Let the peace of Christ rule in your hearts, since as members of one body you were called to peace. And be thankful.
THAT MOMENT ~
There is a bigger plan for our lives and the willingness to say yes to him, continues unfolding. Jeremiah 29:11 A plan, A promise and A Future. Daily I thank God for a new day and life. On September 18th of this year, I was faced with a heart attack. That moment of not knowing what was next. The emergency Doctor would say, it was a heart attack and a cardiac doctor would be coming into see me. Only minutes passed and I heard the news of a stent that needed to be put within my heart or the need to head to a different hospital for open heart surgery. Hard words to hear my friends, very hard. I asked if I could call my family. They were my first thoughts and I wanted them there with me. I was scared and I knew my options of trusting God. I had to take a deep breathe and know he was the giver of life and death. I didn't want to die and cried out to him. One stent in my heart and home the next day. It took changing my eating habits, walking and taking care of myself.
THAT MOMENT ~
When you just feel the peace of God
Life presents us something we just can't change. We must go through the process of change and take that deep breath of life. Nothing is impossible with God, but is it his will? Hoping that God will hear us and turn things to our favor of life. I wanted to live and I cried out to God. I love my family and friends, but I also know I had a mission of writing and sharing hope to others. I care a lot about you, your family and friends. Even thought I don't know who reads my writings, but I know that someone does. I pray daily for the readers of my blog, your family and friends. I know that the peace of God can rest in the middle of any situation of life. We must face our new day with courage, hope, faith an knowing God is able.

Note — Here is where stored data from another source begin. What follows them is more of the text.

-- ==== Sys2Proof/Tests/Slice0.lean ====
section
/-!
SUPPORT. Tests. The smoke test of WellFormed; a word for every constructor, put together from the bit patterns of
30_encoding and 46_io with distinct field values; one-step vectors of 95_test_vectors; and, for each statement with
hypotheses, a state and operands that meet them.
-/

namespace Sys2Proof.Tests

set_option Elab.async false

open Sys2Proof.Machine

/-! ## WellFormed refuses -/

theorem test_wf_alc_no_load_never : Instr.wf (.mov ⟨0, 0, .none, .current, true, .never⟩) = false := by decide
theorem test_wf_alc_no_load_always : Instr.wf (.sub ⟨1, 2, .left, .zero, true, .always⟩) = false := by decide
theorem test_wf_alc_good : Instr.wf (.sub ⟨1, 2, .left, .zero, true, .szc⟩) = true := by decide
theorem test_wf_nio_cpu : Instr.wf (.nio 0 .none 0o77) = false := by decide
theorem test_wf_nio_map : Instr.wf (.nio 0 .none 3) = false := by decide
theorem test_wf_dia_board : ([0o77, 3, 0o10, 0o43, 2, 1].map fun d => Instr.wf (.dia 1 .start d)).any id = false := by decide
theorem test_wf_doa_board :
    ([0o77, 3, 0o11, 0o14, 0o43, 2, 1].map fun d => Instr.wf (.doa 1 .start d)).any id = false := by decide
theorem test_wf_dib_board : ([0o77, 3, 2].map fun d => Instr.wf (.dib 1 .start d)).any id = false := by decide
theorem test_wf_dob_board : ([0o77, 3].map fun d => Instr.wf (.dob 1 .start d)).any id = false := by decide
theorem test_wf_dic_board : ([0o77, 3].map fun d => Instr.wf (.dic 1 .start d)).any id = false := by decide
theorem test_wf_doc_board : ([0o77, 3].map fun d => Instr.wf (.doc 1 .start d)).any id = false := by decide
theorem test_wf_skp_cpu : Instr.wf (.skp .bn 0o77) = false := by decide
theorem test_wf_dis_ac0 : Instr.wf (.dis 0 .none 0o10) = false := by decide
theorem test_wf_dis_cpu : Instr.wf (.dis 1 .none 0o77) = false := by decide
theorem test_wf_disCpu_ac0 : Instr.wf (.disCpu 0 .none) = false := by decide
theorem test_wf_disMap_ac0 : Instr.wf (.disMap 0 .none) = false := by decide
theorem test_wf_nioCpu_start : Instr.wf (.nioCpu 0 .start) = false := by decide
theorem test_wf_doaCpu_pulse : Instr.wf (.doaCpu 0 .pulse) = false := by decide
theorem test_wf_nioMap_pulse : Instr.wf (.nioMap 0 .pulse) = false := by decide
theorem test_wf_inta_is_vct : Instr.wf (.inta 0 .pulse) = false := by decide
theorem test_wf_inta_good : Instr.wf (.inta 1 .pulse) = true := by decide

/-! ## Every constructor from a word of its encoding -/

theorem test_decode_jmp_to_adc :
    decodeWords false 0o2305 0 = some (.jmp ⟨true, .abs, 0o305⟩) ∧
    decodeWords false 0o6706 0 = some (.jsr ⟨true, .pc, 0o306⟩) ∧
    decodeWords false 0o13307 0 = some (.isz ⟨true, .ac2, 0o307⟩) ∧
    decodeWords false 0o17710 0 = some (.dsz ⟨true, .ac3, 0o310⟩) ∧
    decodeWords false 0o32311 0 = some (.lda 2 ⟨true, .abs, 0o311⟩) ∧
    decodeWords false 0o56712 0 = some (.sta 3 ⟨true, .pc, 0o312⟩) ∧
    decodeWords true 0o67313 0 = some (.lef 1 ⟨true, .ac2, 0o313⟩) ∧
    decodeWords false 0o154273 0 = some (.com ⟨2, 3, .right, .complement, true, .snc⟩) ∧
    decodeWords false 0o130734 0 = some (.neg ⟨1, 2, .swap, .zero, true, .szr⟩) ∧
    decodeWords false 0o155155 0 = some (.mov ⟨2, 3, .left, .one, true, .snr⟩) ∧
    decodeWords false 0o131676 0 = some (.inc ⟨1, 2, .right, .complement, true, .sez⟩) ∧
    decodeWords false 0o156337 0 = some (.adc ⟨2, 3, .swap, .zero, true, .sbn⟩) := by decide +kernel

theorem test_decode_sub_to_sgt :
    decodeWords false 0o132552 0 = some (.sub ⟨1, 2, .left, .one, true, .szc⟩) ∧
    decodeWords false 0o157273 0 = some (.add ⟨2, 3, .right, .complement, true, .snc⟩) ∧
    decodeWords false 0o133734 0 = some (.and ⟨1, 2, .swap, .zero, true, .szr⟩) ∧
    decodeWords false 0o144010 0 = some (.adi 2 1) ∧
    decodeWords false 0o150110 0 = some (.sbi 2 2) ∧
    decodeWords false 0o154210 0 = some (.dad 2 3) ∧
    decodeWords false 0o130310 0 = some (.dsb 1 2) ∧
    decodeWords false 0o154410 0 = some (.ior 2 3) ∧
    decodeWords false 0o130510 0 = some (.xor 1 2) ∧
    decodeWords false 0o154610 0 = some (.anc 2 3) ∧
    decodeWords false 0o130710 0 = some (.xch 1 2) ∧
    decodeWords false 0o155010 0 = some (.sgt 2 3) := by decide +kernel

theorem test_decode_sge_to_lob :
    decodeWords false 0o131110 0 = some (.sge 1 2) ∧
    decodeWords false 0o155210 0 = some (.lsh 2 3) ∧
    decodeWords false 0o131310 0 = some (.dlsh 1 2) ∧
    decodeWords false 0o145410 0 = some (.hxl 2 1) ∧
    decodeWords false 0o151510 0 = some (.hxr 2 2) ∧
    decodeWords false 0o155610 0 = some (.dhxl 2 3) ∧
    decodeWords false 0o145710 0 = some (.dhxr 2 1) ∧
    decodeWords false 0o156010 0 = some (.bto 2 3) ∧
    decodeWords false 0o132110 0 = some (.btz 1 2) ∧
    decodeWords false 0o156210 0 = some (.szb 2 3) ∧
    decodeWords false 0o132310 0 = some (.szbo 1 2) ∧
    decodeWords false 0o156410 0 = some (.lob 2 3) := by decide +kernel

theorem test_decode_lrb_to_popj :
    decodeWords false 0o132510 0 = some (.lrb 1 2) ∧
    decodeWords false 0o156610 0 = some (.cob 2 3) ∧
    decodeWords false 0o132710 0 = some (.ldb 1 2) ∧
    decodeWords false 0o157010 0 = some (.stb 2 3) ∧
    decodeWords false 0o133110 0 = some (.psh 1 2) ∧
    decodeWords false 0o157210 0 = some (.pop 2 3) ∧
    decodeWords false 0o133510 0 = some (.syc 1 2) ∧
    decodeWords false 0o113410 0 = some (.lmp) ∧
    decodeWords false 0o103710 0 = some (.pshr) ∧
    decodeWords false 0o107710 0 = some (.popb) ∧
    decodeWords false 0o113710 0 = some (.bam) ∧
    decodeWords false 0o117710 0 = some (.popj) := by decide +kernel

theorem test_decode_rtn_to_ejmp :
    decodeWords false 0o127710 0 = some (.rtn) ∧
    decodeWords false 0o133710 0 = some (.blm) ∧
    decodeWords false 0o137710 0 = some (.divx) ∧
    decodeWords false 0o143710 0 = some (.mul) ∧
    decodeWords false 0o147710 0 = some (.muls) ∧
    decodeWords false 0o153710 0 = some (.div) ∧
    decodeWords false 0o157710 0 = some (.divs) ∧
    decodeWords false 0o163710 0o123545 = some (.save 0o123545) ∧
    decodeWords false 0o167710 0 = some (.rstr) ∧
    decodeWords false 0o156530 0 = some (.xop 2 3 0o25) ∧
    decodeWords false 0o131370 0 = some (.xop1 1 2 0o13) ∧
    decodeWords false 0o103470 0o112440 = some (.ejmp ⟨true, .ac3, 0o12440⟩) := by decide +kernel

theorem test_decode_ejsr_to_snb :
    decodeWords false 0o106070 0o112441 = some (.ejsr ⟨true, .abs, 0o12441⟩) ∧
    decodeWords false 0o112470 0o112442 = some (.eisz ⟨true, .pc, 0o12442⟩) ∧
    decodeWords false 0o117070 0o112443 = some (.edsz ⟨true, .ac2, 0o12443⟩) ∧
    decodeWords false 0o103670 0o112444 = some (.pshj ⟨true, .ac3, 0o12444⟩) ∧
    decodeWords false 0o132070 0o112445 = some (.elda 2 ⟨true, .abs, 0o12445⟩) ∧
    decodeWords false 0o156470 0o112446 = some (.esta 3 ⟨true, .pc, 0o12446⟩) ∧
    decodeWords false 0o167070 0o112447 = some (.elef 1 ⟨true, .ac2, 0o12447⟩) ∧
    decodeWords false 0o113570 0o123561 = some (.eldb 2 .ac3 0o123561) ∧
    decodeWords false 0o136170 0o123562 = some (.estb 3 .abs 0o123562) ∧
    decodeWords false 0o146570 0o112452 = some (.dspa 1 ⟨true, .pc, 0o12452⟩) ∧
    decodeWords false 0o132370 0 = some (.clm 1 2) ∧
    decodeWords false 0o156770 0 = some (.snb 2 3) := by decide +kernel

theorem test_decode_msp_to_fms :
    decodeWords false 0o107370 0 = some (.msp 1) ∧
    decodeWords false 0o133370 0 = some (.xct 2) ∧
    decodeWords false 0o157370 0 = some (.hlv 3) ∧
    decodeWords false 0o107770 0o123571 = some (.iori 1 0o123571) ∧
    decodeWords false 0o133770 0o123572 = some (.xori 2 0o123572) ∧
    decodeWords false 0o157770 0o123573 = some (.andi 3 0o123573) ∧
    decodeWords false 0o167770 0o123574 = some (.addi 1 0o123574) ∧
    decodeWords false 0o154050 0 = some (.fas 2 3) ∧
    decodeWords false 0o130150 0 = some (.fad 1 2) ∧
    decodeWords false 0o154250 0 = some (.fss 2 3) ∧
    decodeWords false 0o130350 0 = some (.fsd 1 2) ∧
    decodeWords false 0o154450 0 = some (.fms 2 3) := by decide +kernel

theorem test_decode_fmd_to_flds :
    decodeWords false 0o130550 0 = some (.fmd 1 2) ∧
    decodeWords false 0o154650 0 = some (.fds 2 3) ∧
    decodeWords false 0o130750 0 = some (.fdd 1 2) ∧
    decodeWords false 0o165050 0o112474 = some (.fams 1 ⟨true, .ac3, 0o12474⟩) ∧
    decodeWords false 0o111150 0o112475 = some (.famd 2 ⟨true, .abs, 0o12475⟩) ∧
    decodeWords false 0o135250 0o112476 = some (.fsms 3 ⟨true, .pc, 0o12476⟩) ∧
    decodeWords false 0o145350 0o112477 = some (.fsmd 1 ⟨true, .ac2, 0o12477⟩) ∧
    decodeWords false 0o171450 0o112500 = some (.fmms 2 ⟨true, .ac3, 0o12500⟩) ∧
    decodeWords false 0o115550 0o112501 = some (.fmmd 3 ⟨true, .abs, 0o12501⟩) ∧
    decodeWords false 0o125650 0o112502 = some (.fdms 1 ⟨true, .pc, 0o12502⟩) ∧
    decodeWords false 0o151750 0o112503 = some (.fdmd 2 ⟨true, .ac2, 0o12503⟩) ∧
    decodeWords false 0o176050 0o112504 = some (.flds 3 ⟨true, .ac3, 0o12504⟩) := by decide +kernel

theorem test_decode_fldd_to_fscal :
    decodeWords false 0o106150 0o112505 = some (.fldd 1 ⟨true, .abs, 0o12505⟩) ∧
    decodeWords false 0o132250 0o112506 = some (.fsts 2 ⟨true, .pc, 0o12506⟩) ∧
    decodeWords false 0o156350 0o112507 = some (.fstd 3 ⟨true, .ac2, 0o12507⟩) ∧
    decodeWords false 0o166550 0o112510 = some (.flmd 1 ⟨true, .ac3, 0o12510⟩) ∧
    decodeWords false 0o112750 0o112511 = some (.ffmd 2 ⟨true, .abs, 0o12511⟩) ∧
    decodeWords false 0o176450 0 = some (.flas 3 3) ∧
    decodeWords false 0o126650 0 = some (.ffas 1 1) ∧
    decodeWords false 0o113050 0 = some (.fnom 2) ∧
    decodeWords false 0o137050 0 = some (.frh 3) ∧
    decodeWords false 0o147050 0 = some (.fab 1) ∧
    decodeWords false 0o173050 0 = some (.fneg 2) ∧
    decodeWords false 0o117150 0 = some (.fscal 3) := by decide +kernel

theorem test_decode_fexp_to_fsnm :
    decodeWords false 0o127150 0 = some (.fexp 1) ∧
    decodeWords false 0o153150 0 = some (.fint 2) ∧
    decodeWords false 0o177150 0 = some (.fhlv 3) ∧
    decodeWords false 0o103250 0 = some (.fns) ∧
    decodeWords false 0o107250 0 = some (.fsa) ∧
    decodeWords false 0o113250 0 = some (.fseq) ∧
    decodeWords false 0o117250 0 = some (.fsne) ∧
    decodeWords false 0o123250 0 = some (.fslt) ∧
    decodeWords false 0o127250 0 = some (.fsge) ∧
    decodeWords false 0o133250 0 = some (.fsle) ∧
    decodeWords false 0o137250 0 = some (.fsgt) ∧
    decodeWords false 0o143250 0 = some (.fsnm) := by decide +kernel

Purpose each day of life the best you can. We just never know what happens in one day and I know that God is a God of peace. He doesn't give fear or leave us alone. There are times when we feel alone, but we are never alone. God is here and we must remember that. Calling on God is often times of waiting. He doesn't always answer in our timing, but he does answer right on time.
Moments change us forever. I will never forget how God has handled my journey of life to this point. There is a trust in the Lord and faith that stays alive within me. I remember being in high school and I was in my senior year. I had a date for the prom but he wanted me to say there was no God. I couldn't do it even though I didn't go to church. I always thought there was a God but I wasn't sure what I believed in. I was 18 years old when my dad died inside our house. I was mad at God and that moment took me to lots of questions inside my head but nobody to answer them. I found at that moment of life, people talk to adults but adults didn't talk to teenagers in pain. I hid away inside my room when people would come over. I listen to my mom cry at night and ask God to take her to be with my dad. It only brought another pain of life and I just wasn't enough to make her live. That was my moment and my thoughts as a teenager. Now I look back, to see it wasn't about me but about her. She needed to make different decisions and still live for her family. My brother and I had to deal with a lot more than we should have dealt with in life. This is why I say, moments change us.
THAT MOMENT ~
When I knew God was tugging on my heart, to help my mom. It was through that moment when I took her to church to try to help her. I'm not sure it ever helped her, but it helped me. I heard of how Jesus doesn't always show us whys of life, but it's part of the journey for good and bad things to happen. I have learned to trust God throughout my life time and I will continue to trust him. I hope you do too.
Great moments of life. They will spur us on and give us hope for a new day. Counting blessings daily and just enjoy the life you have been given. Life is truly short.
My thoughts and prayers continue for the readers of my blog, your family and friends.